Markets back in the red
The usual Monday morning sell-off has been less severe than we’ve seen in recent weeks, although Europe has been moving deeper into the red in early trade after a relatively unchanged open so that may change quickly.
Source – Thomson Reuters Eikon
Asia wasn’t so lucky but then, there was some catch up to be had following another sharp decline in Europe and the US on Friday. The losses are pretty modest by recent standards as well so investors may even be a little encouraged, depending on how the rest of the day goes in Europe and the US.
The news over the weekend was no more pleasant, with the death count nearing 34,000, up almost 7,000 since Friday. Italy will be hoping that two consecutive days of fewer deaths is cause for optimism, although it may be cautious optimism following last week’s false dawn.

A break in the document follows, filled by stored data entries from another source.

/-! ## Barriers (R175 to R178) -/

/-- O45. The barrier instructions: `bar.init` sets the expected arrivals and clears the counts, `bar.exp` the byte target, `bar.arv`
answers the parity and arrives, `bar.test` says whether the phase has ended, `bar.wait` and `bar.sync` wait for its end (R22, R176,
R177, R178). -/
def Obligations.Barriers : Prop :=
  ∀ o : Long,
    let nb := o.sa.toNat % 16
    let x := fun (c : Cur) => if o.form = .bi then o.imm.setWidth 32 else opd32 c (regOpd o.kb o.sb)
    let use := sigR (barUse o)
    let pd := o.dst.toNat % 8
    let parity := fun (c : Cur) => (x c).getLsbD 0
    let over_ := fun (s : State) (uid tid : Nat) (p : Bool) => isFreed s uid tid = true ∨ phaseOf s uid nb ≠ p
    let after := fun (s : State) (uid tid : Nat) (c : Cur) => if c.th.syncing.isSome then s else arrive s uid tid nb
    let phase := fun (s : State) (uid : Nat) (c : Cur) => match c.th.syncing with | some (_, p) => p | none => phaseOf s uid nb
    Goes (.barInit o) use (fun _ _ _ c => 0 < (x c).toNat ∧ (x c).toNat ≤ 4096) (fun s uid _ c => modTeam s uid (fun t =>
      setBar t nb { getBar t nb with exp := (x c).toNat, init := true, arv := 0, bcnt := 0, btgt := 0 })) ∧
    Traps (.barInit o) use (fun _ _ _ c => (x c).toNat = 0 ∨ 4096 < (x c).toNat) same (fun _ _ _ _ => { cause := .reservedField }) ∧
    Goes (.barExp o) use always (fun s uid _ c =>
      tryComplete (modTeam s uid (fun t => setBar t nb { getBar t nb with btgt := x c })) uid nb) ∧
    Goes (.barArv o) (sigR (useDst o.dst.toNat 1)) always (fun s uid tid _ => applyWrites (arrive s uid tid nb) uid tid
      (outR [(o.dst.toNat, { val := BitVec.ofNat 32 (phaseOf s uid nb).toNat, tag := .b32 })])) ∧
    Goes (.barWait o) use (fun s uid tid c => over_ s uid tid (parity c)) (fun s uid tid _ => loupeReturn s uid tid nb) ∧
    Waits (.barWait o) use (fun s uid tid c => ¬ over_ s uid tid (parity c)) same (fun _ _ _ c => .bar nb (parity c)) ∧
    Goes (.barSync o) {} (fun s uid tid c => over_ (after s uid tid c) uid tid (phase s uid c))
      (fun s uid tid c => loupeReturn (after s uid tid c) uid tid nb) ∧
    Waits (.barSync o) {} (fun s uid tid c => ¬ over_ (after s uid tid c) uid tid (phase s uid c))
      (fun s uid tid c => modThread (after s uid tid c) uid tid (fun th => { th with syncing := some (nb, phase s uid c) }))
      (fun s uid _ c => .bar nb (phase s uid c)) ∧
    Goes (.barTest o) (sigP (barUse o) [] [pd]) always (fun s uid tid c =>
      applyWrites (if phaseOf s uid nb = parity c then s else loupeReturn s uid tid nb) uid tid
        (outP pd (decide (phaseOf s uid nb ≠ parity c))))

/-! ## Tiles, engines and tokens (R171 to R211) -/

/-- O46. `mma` and `mmac` wait for room, read their block, and where no rule of it fails create a token and write its handle; a failing
rule is RESERVED_FIELD with the block's address and the offset of the first offending field (R172, R173, R180, R182, R183). -/
def Obligations.MatrixInstructions : Prop :=
  ∀ (o : Long) (p : Nat × State),
    let sg := sigR (useRaw 2 (srcA o) ++ useDst o.dst.toNat 1)
    let ea := fun (c : Cur) => opd64 c (srcA o)
    let block := fun (n : Nat) (s : State) (uid tid : Nat) (c : Cur) => tokenRoom s c.team = true ∧ readBlock s uid tid c (ea c) n = .ok p
    let h := BitVec.ofNat 32 (bitsAt p.1 479 448)
    (∀ (q : MmaOp × State) (r : W32 × State), Goes (.mma o) sg (fun s uid tid c => block 128 s uid tid c ∧
        firstOffset (mpbRules p.2 c.team p.1 (mpbOf p.1)) = none ∧ readIndex p.2 uid tid c (mpbOf p.1) = .ok q ∧
        createOne q.2 uid tid c o (.mma q.1 false) = .ok r)
      (fun _ uid tid _ => applyWrites r.2 uid tid (outR [(o.dst.toNat, { val := r.1, tag := .b32 })]))) ∧
    (∀ off : Nat, Traps (.mma o) sg (fun s uid tid c => block 128 s uid tid c ∧
        firstOffset (mpbRules p.2 c.team p.1 (mpbOf p.1)) = some off) (fun _ _ _ _ => p.2)
      (fun _ _ _ c => { cause := .reservedField, aux := (ea c).toNat + off * 2 ^ 64 })) ∧
    Waits (.mma o) sg (fun s _ _ c => tokenRoom s c.team = false) same (fun _ _ _ _ => .room) ∧
    Waits (.mmac o) sg (fun s _ _ c => tokenRoom s c.team = false) same (fun _ _ _ _ => .room) ∧
    (∀ k : Nat, Traps (.mmac o) sg (fun s uid tid c => block 64 s uid tid c ∧ mmacFails p.2 c.team.asid p.1 = some k)
      (fun _ _ _ _ => p.2) (fun _ _ _ _ => { cause := .tokenFault, aux := h.toNat + k * 2 ^ 32 })) ∧
    (∀ (q : MmaOp × State) (r : W32 × State), Goes (.mmac o) sg (fun s uid tid c => block 64 s uid tid c ∧
        mmacFails p.2 c.team.asid p.1 = none ∧
        holdsTile c.team (contOp p.2 c.team p.1 (ea c)).tile = true ∧
        readIndex p.2 uid tid c (contOp p.2 c.team p.1 (ea c)) = .ok q ∧ createOne q.2 uid tid c o (.mma q.1 true) = .ok r)
      (fun _ uid tid c => applyWrites (linkCont r.2 c.team.asid (findToken p.2 c.team.asid h) r.1) uid tid
        (outR [(o.dst.toNat, { val := r.1, tag := .b32 })]))) ∧
    (∀ (s : State) (asid : Nat) (og nw : Nat × Token) (new : W32),
      let s1 := modToken s og.1 og.2.slot (fun tk => { tk with cont := some new })
      findToken s1 asid new = some nw → linkCont s asid (some og) new =
        modToken s1 nw.1 nw.2.slot (fun tk => { tk with
          orig := some (tokenHandle s1 og.1 og.2)
          seat := if inOrder og.2 = true then some ((orderKey og.2).1, (orderKey og.2).2, placeOf og.2) else none }))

The raft of global stimulus measures continued on Monday, with the People’s Bank of China cutting the reverse repo rate by 20 basis points, Monetary Authority of Singapore lowering the midpoint of the currency band and Australia preparing to commit to $80 billion of spending over the next six months which includes wages subsidies.

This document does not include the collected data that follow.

-- ==== Sys2Proof/Tests/Slice0.lean ====
section
/-! SUPPORT. Tests: words of the spec decoded, ill-formed terms refused, and states and operands that meet the hypotheses of the
statements. Expected values come from the spec's worked cases, or are worked out from its rules by hand. -/

namespace Sys2Proof.Tests

open Sys2Proof Sys2Proof.Machine

set_option maxRecDepth 50000
set_option exponentiation.threshold 4096

/-! ## States and what they meet -/

/-- The module started with one team of one gang of eight threads, whose thread 0 is in hand. -/
def demo : State := startSole State.reset

def b32 (n : Nat) : Reg := { val := BitVec.ofNat 32 n, tag := .b32 }

/-- Registers of the thread in hand. -/
def held (l : List (Nat × Reg)) (s : State) : State :=
  modThread s 2 0 (fun th => { th with regs := l.foldl (fun r p => r.set p.1 p.2) th.regs })

/-- A register pair that holds n. -/
def pair (d n : Nat) : List (Nat × Reg) := [(d, b32 (n % 2 ^ 32)), (d + 1, b32 (n / 2 ^ 32))]

/-- A window address in the team's own scratch. -/
def own (off : Nat) : Nat := 0x01F0000000000000 + off

/-- The thread in hand passes the checks of R76, and `f` holds of it and its team. -/
def meetsT (i : Instr) (sg : Sig) (s : State) (f : Team → Thread → Bool) : Bool :=
  match getTeam s 2 with
  | none => false
  | some t =>
    match getThread t 0 with
    | none => false
    | some th =>
      (s.issue.head? == some (2, 0)) && canRun th
        && (landingFails i th).isNone && i.allocated && i.features.all (fun b => (effFeat s t.asid).getLsbD b) && i.reservedOk
        && ((encOf i).grd == 7 || ((shortOn th [] [(encOf i).grd]).isEmpty && !interlocked th [] [(encOf i).grd]))
        && guardHolds (viewOf s th).preds (encOf i).grd (encOf i).gneg && !seedHeld i th
        && (reticlePc s t th).isNone && (badReg th sg.regs).isEmpty && !interlocked th sg.regs (sg.pr ++ sg.pw)
        && (shortOn th sg.regs (sg.pr ++ sg.pw)).isEmpty && (badTag (viewOf s th) sg.regs).isEmpty
        && f t th

theorem metT_of {i : Instr} {sg : Sig} {s : State} {f : Team → Thread → Bool} (h : meetsT i sg s f = true) :
    ∃ t th, Turn s 2 0 t th ∧ Passes i sg s t th ∧ f t th = true := by
  unfold meetsT at h
  split at h
  · exact absurd h (by decide)
  · rename_i t ht
    split at h
    · exact absurd h (by decide)
    · rename_i th hh
      simp only [Bool.and_eq_true, Bool.or_eq_true, beq_iff_eq, Bool.not_eq_true', List.isEmpty_iff, Option.isNone_iff_eq_none,
        List.all_eq_true] at h
      obtain ⟨⟨⟨⟨⟨⟨⟨⟨⟨⟨⟨⟨⟨⟨h1, h2⟩, h3⟩, h4⟩, h5⟩, h6⟩, h7⟩, h8⟩, hs⟩, h9⟩, h10⟩, h11⟩, h12⟩, h13⟩, h14⟩ := h
      refine ⟨t, th, ⟨h1, ht, hh, h2⟩, ⟨⟨h3, h4, h5, h6⟩, ⟨fun _ h7' => ?_, fun h7' => ?_⟩, h8, hs, ⟨h9, h10, h11, fun _ => h12, fun _ => h13⟩⟩, h14⟩
      · rcases h7 with h7 | h7
        · exact absurd h7 h7'
        · exact h7.1
      · rcases h7 with h7 | h7
        · exact absurd h7 h7'
        · exact h7.2

theorem metT_dec {i : Instr} {sg : Sig} {s : State} {P : Team → Thread → Prop} [∀ t th, Decidable (P t th)]
    (h : meetsT i sg s (fun t th => decide (P t th)) = true) : ∃ t th, Turn s 2 0 t th ∧ Passes i sg s t th ∧ P t th := by
  obtain ⟨t, th, h1, h2, h3⟩ := metT_of h
  exact ⟨t, th, h1, h2, of_decide_eq_true h3⟩

/-- The thread in hand passes the checks of R76, and `pre` holds. -/
def Met (i : Instr) (sg : Sig) (s : State) (pre : State → Nat → Nat → Cur → Prop) : Prop :=
  ∃ t th, Turn s 2 0 t th ∧ Passes i sg s t th ∧ pre (issueState s th) 2 0 (curOf s t th)

/-- The same as a Bool. -/
def meets (i : Instr) (sg : Sig) (s : State) (pre : State → Nat → Nat → Cur → Bool) : Bool :=
  meetsT i sg s (fun t th => pre (issueState s th) 2 0 (curOf s t th))

theorem met_of {i : Instr} {sg : Sig} {s : State} {pre : State → Nat → Nat → Cur → Bool} (h : meets i sg s pre = true) :
    Met i sg s (fun a b c d => pre a b c d = true) :=
  metT_of h

/-- With a condition that can be decided. -/
theorem met_dec {i : Instr} {sg : Sig} {s : State} {pre : State → Nat → Nat → Cur → Prop} [∀ a b c d, Decidable (pre a b c d)]
    (h : meets i sg s (fun a b c d => decide (pre a b c d)) = true) : Met i sg s pre := by
  obtain ⟨t, th, h1, h2, h3⟩ := metT_of h
  exact ⟨t, th, h1, h2, of_decide_eq_true h3⟩

theorem met_mono {i : Instr} {sg : Sig} {s : State} {p q : State → Nat → Nat → Cur → Prop} (h : Met i sg s p)
    (hpq : ∀ a b c d, p a b c d → q a b c d) : Met i sg s q := by
  obtain ⟨t, th, h1, h2, h3⟩ := h
  exact ⟨t, th, h1, h2, hpq _ _ _ _ h3⟩

def anyCase : State → Nat → Nat → Cur → Bool := fun _ _ _ _ => true

/-- The state in which every register the instruction uses carries the tag it expects, and those of `vals` hold the values given. -/
def fitted (sg : Sig) (vals : List (Nat × Nat)) (s : State) : State :=
  held (sg.regs.flatMap (fun u => if u.k || u.wr then [] else (List.range u.n).map (fun i =>
    (u.num + i, ({ val := BitVec.ofNat 32 (((vals.find? (fun p => p.1 == u.num + i)).map (·.2)).getD 0), tag := u.tags.getD i .b32 } : Reg))))) s

/-- Several instructions, each in a state whose registers fit it: all of them pass the checks. -/
theorem all_met {l : List (Instr × Sig)} (h : l.all (fun p => meets p.1 p.2 (fitted p.2 [] demo) anyCase) = true) :
    ∀ p ∈ l, Met p.1 p.2 (fitted p.2 [] demo) always := by
  intro p hp
  exact met_mono (met_of (List.all_eq_true.mp h p hp)) (fun _ _ _ _ _ => trivial)

/-! ## Instructions -/

def short (d n : Nat) : Short := { d := BitVec.ofNat 8 d, s := BitVec.ofNat 8 n, grd := 7, stl := 0 }

/-- A long form with every other field zero. -/
def longF (sub dst sa : Nat) (t : Tail) : Long :=
  { sub := BitVec.ofNat 6 sub, dst := BitVec.ofNat 10 dst, grd := 7, stl := 0, gneg := false, sat := false, kc := false, kb := false,
    ka := false, sa := BitVec.ofNat 10 sa, tail := t }

def formB (sub dst sa sb mod : Nat) : Long := longF sub dst sa (.b (BitVec.ofNat 6 mod) (BitVec.ofNat 10 sb))
def formI (sub dst sa imm : Nat) : Long := longF sub dst sa (.bi (BitVec.ofNat 16 imm))
def formC (sub dst sa sb mod imm modb sc : Nat) : Long :=
  longF sub dst sa (.c false (BitVec.ofNat 6 mod) (BitVec.ofNat 10 sb) (BitVec.ofNat 16 imm) (BitVec.ofNat 6 modb) (BitVec.ofNat 10 sc))
def formM (sub dst sa sb mod off : Nat) : Long :=
  longF sub dst sa (.cm false (BitVec.ofNat 6 mod) (BitVec.ofNat 10 sb) (BitVec.ofNat 32 off))
def formL (sub dst sa mod imm modb sc lit : Nat) : Long :=
  longF sub dst sa (.l false (BitVec.ofNat 6 mod) 0 (BitVec.ofNat 16 imm) (BitVec.ofNat 6 modb) (BitVec.ofNat 10 sc) (BitVec.ofNat 64 lit))

/-! ## Words of each family, laid out by hand from R57 to R59 with the opcodes of R77 -/

theorem test_decode_add : (decode [0x0201E004#32]).toOption = some (.iaddA (short 1 2), []) := by decide
theorem test_decode_sub3 : (decode [0x0C06E00A#32, 0x28002004#32, 0x0000040A#32]).toOption =
    some (.isub { formC 3 6 4 8 0 0 1 10 with sat := true, kb := true }, []) := by decide
theorem test_decode_iset : (decode [0x00093031#32, 0xC0019004#32]).toOption =
    some (.iset { formI 0 9 4 100 with grd := 1, stl := 4, gneg := true }, []) := by decide
theorem test_decode_and : (decode [0xC803E040#32]).toOption = some (.andA (short 3 200), []) := by decide
theorem test_decode_shl : (decode [0x1F035854#32]).toOption = some (.shlAi { short 3 31 with grd := 2, stl := 6 }, []) := by decide
theorem test_decode_movl : (decode [0x4404E0AB#32, 0#32, 0#32, 0x54442D18#32, 0x400921FB#32]).toOption =
    some (.movl (formL 0x11 4 0 0 0 0 0 0x400921FB54442D18), []) := by decide
theorem test_decode_pmov : (decode [0x0001E111#32, 0x00100002#32]).toOption = some (.pmov (formB 0 1 2 0 1), []) := by decide
theorem test_decode_vote : (decode [0x0C04E121#32, 0x00100005#32]).toOption = some (.vote (formB 3 4 5 0 1), []) := by decide
theorem test_decode_bra : (decode [0x0000E141#32, 0x43FFE800#32]).toOption = some (.bra (formI 0 0 0 0xFFFA), []) := by decide
theorem test_decode_ffma : (decode [0x400CE18E#32, 0x21C01404#32, 0x00000406#32]).toOption =
    some (.ffma { formC 0x10 12 4 5 0x1C 0 1 6 with sat := true }, []) := by decide
theorem test_decode_dmul : (decode [0x440CE1E5#32, 0x00301804#32]).toOption = some (.dmul (formB 0x11 12 4 6 3), []) := by decide
theorem test_decode_hset2 : (decode [0x4825E235#32, 0x00001404#32]).toOption = some (.hset2 (formB 0x12 0x25 4 5 0), []) := by decide
theorem test_decode_cvt : (decode [0x4004E241#32, 0x00100808#32]).toOption = some (.cvt (formB 0x10 4 8 2 1), []) := by decide
theorem test_decode_dot4 : (decode [0x4804E262#32, 0x00002408#32, 0x0000000A#32]).toOption = some (.dot4 (formC 0x12 4 8 9 0 0 0 10), []) := by decide
theorem test_decode_rngc : (decode [0x0010E26A#32, 0x00006014#32, 0#32]).toOption = some (.rngc (formC 0 16 20 24 0 0 0 0), []) := by decide
theorem test_decode_atom : (decode [0x6004E2A2#32, 0x01302808#32, 0xFFFFFFFC#32]).toOption =
    some (.atom (formM 24 4 8 10 0x13 0xFFFFFFFC), []) := by decide
theorem test_decode_fence : (decode [0x0000E2C1#32, 0x01A00000#32]).toOption = some (.fence (formB 0 0 0 0 0x1A), []) := by decide
theorem test_decode_flush : (decode [0x0800E2C5#32, 0x40000000#32]).toOption = some (.flushWcb (formI 2 0 0 0), []) := by decide
theorem test_decode_swadd : (decode [0x0004E2EA#32, 0x00002808#32, 0x00000010#32]).toOption = some (.swadd (formM 0 4 8 10 0 0x10), []) := by decide
theorem test_decode_mma : (decode [0x0004E352#32, 0x02000008#32, 0#32]).toOption = some (.mma (formC 0 4 8 0 0x20 0 0 0), []) := by decide
theorem test_decode_accst : (decode [0x4000E365#32, 0x00001008#32]).toOption = some (.accst (formB 0x10 0 8 4 0), []) := by decide
theorem test_decode_coll : (decode [0x1804E372#32, 0x00000008#32, 0x00000C00#32]).toOption = some (.coll (formC 6 4 8 0 0 0 3 0), []) := by decide
theorem test_decode_tkprio : (decode [0x0004E391#32, 0x40000C05#32]).toOption = some (.tkprio (formI 0 4 5 3), []) := by decide
theorem test_decode_launch_try : (decode [0x0404E3A2#32, 0x00200008#32, 0#32]).toOption = some (.launchTry (formC 1 4 8 0 2 0 0 0), []) := by decide
theorem test_decode_qnote : (decode [0x0000E3B5#32, 0x40013400#32]).toOption = some (.qnote (formI 0 0 0 77), []) := by decide
theorem test_decode_dvckpt : (decode [0x0004E3CE#32, 0x10002005#32, 0x0000000C#32]).toOption =
    some (.dvckpt { formC 0 4 5 8 0 0 0 12 with kc := true }, []) := by decide
theorem test_decode_hqret : (decode [0x0004E3E1#32, 0x40000405#32]).toOption = some (.hqret (formI 0 4 5 1), []) := by decide
theorem test_decode_rdsr : (decode [0x0004E3E5#32, 0x40004800#32]).toOption = some (.rdsr (formI 0 4 0 0x12), []) := by decide
/-- Words that hold no instruction: OPC 0, a length the opcode has not, a SUB it has not (R77, R78). -/
theorem test_decode_illegal : (decode [0#32]).toOption = none ∧ (decode [0x0000E143#32, 0#32, 0#32, 0#32, 0#32]).toOption = none ∧
    (decode [0xFC00E005#32, 0#32]).toOption = none := by decide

As we’ve seen already though, these measures aren’t having the same impact in the market as they have in the past. While they may soften the blow of any downturn, they stand no chance of preventing it altogether and a global recession is coming. The hope though is that these measures will ensure it is as brief as possible and maybe even turbo charge the recovery.
Unfortunately, we’re still reliant on measures to contain the coronavirus actually working and as Italy is finding, this is not straight forward. Last week’s huge stimulus measures in the US provided some reprieve for markets and investors will be encouraged by the start on Monday but I’m far from convinced that we’ve seen the bottom yet.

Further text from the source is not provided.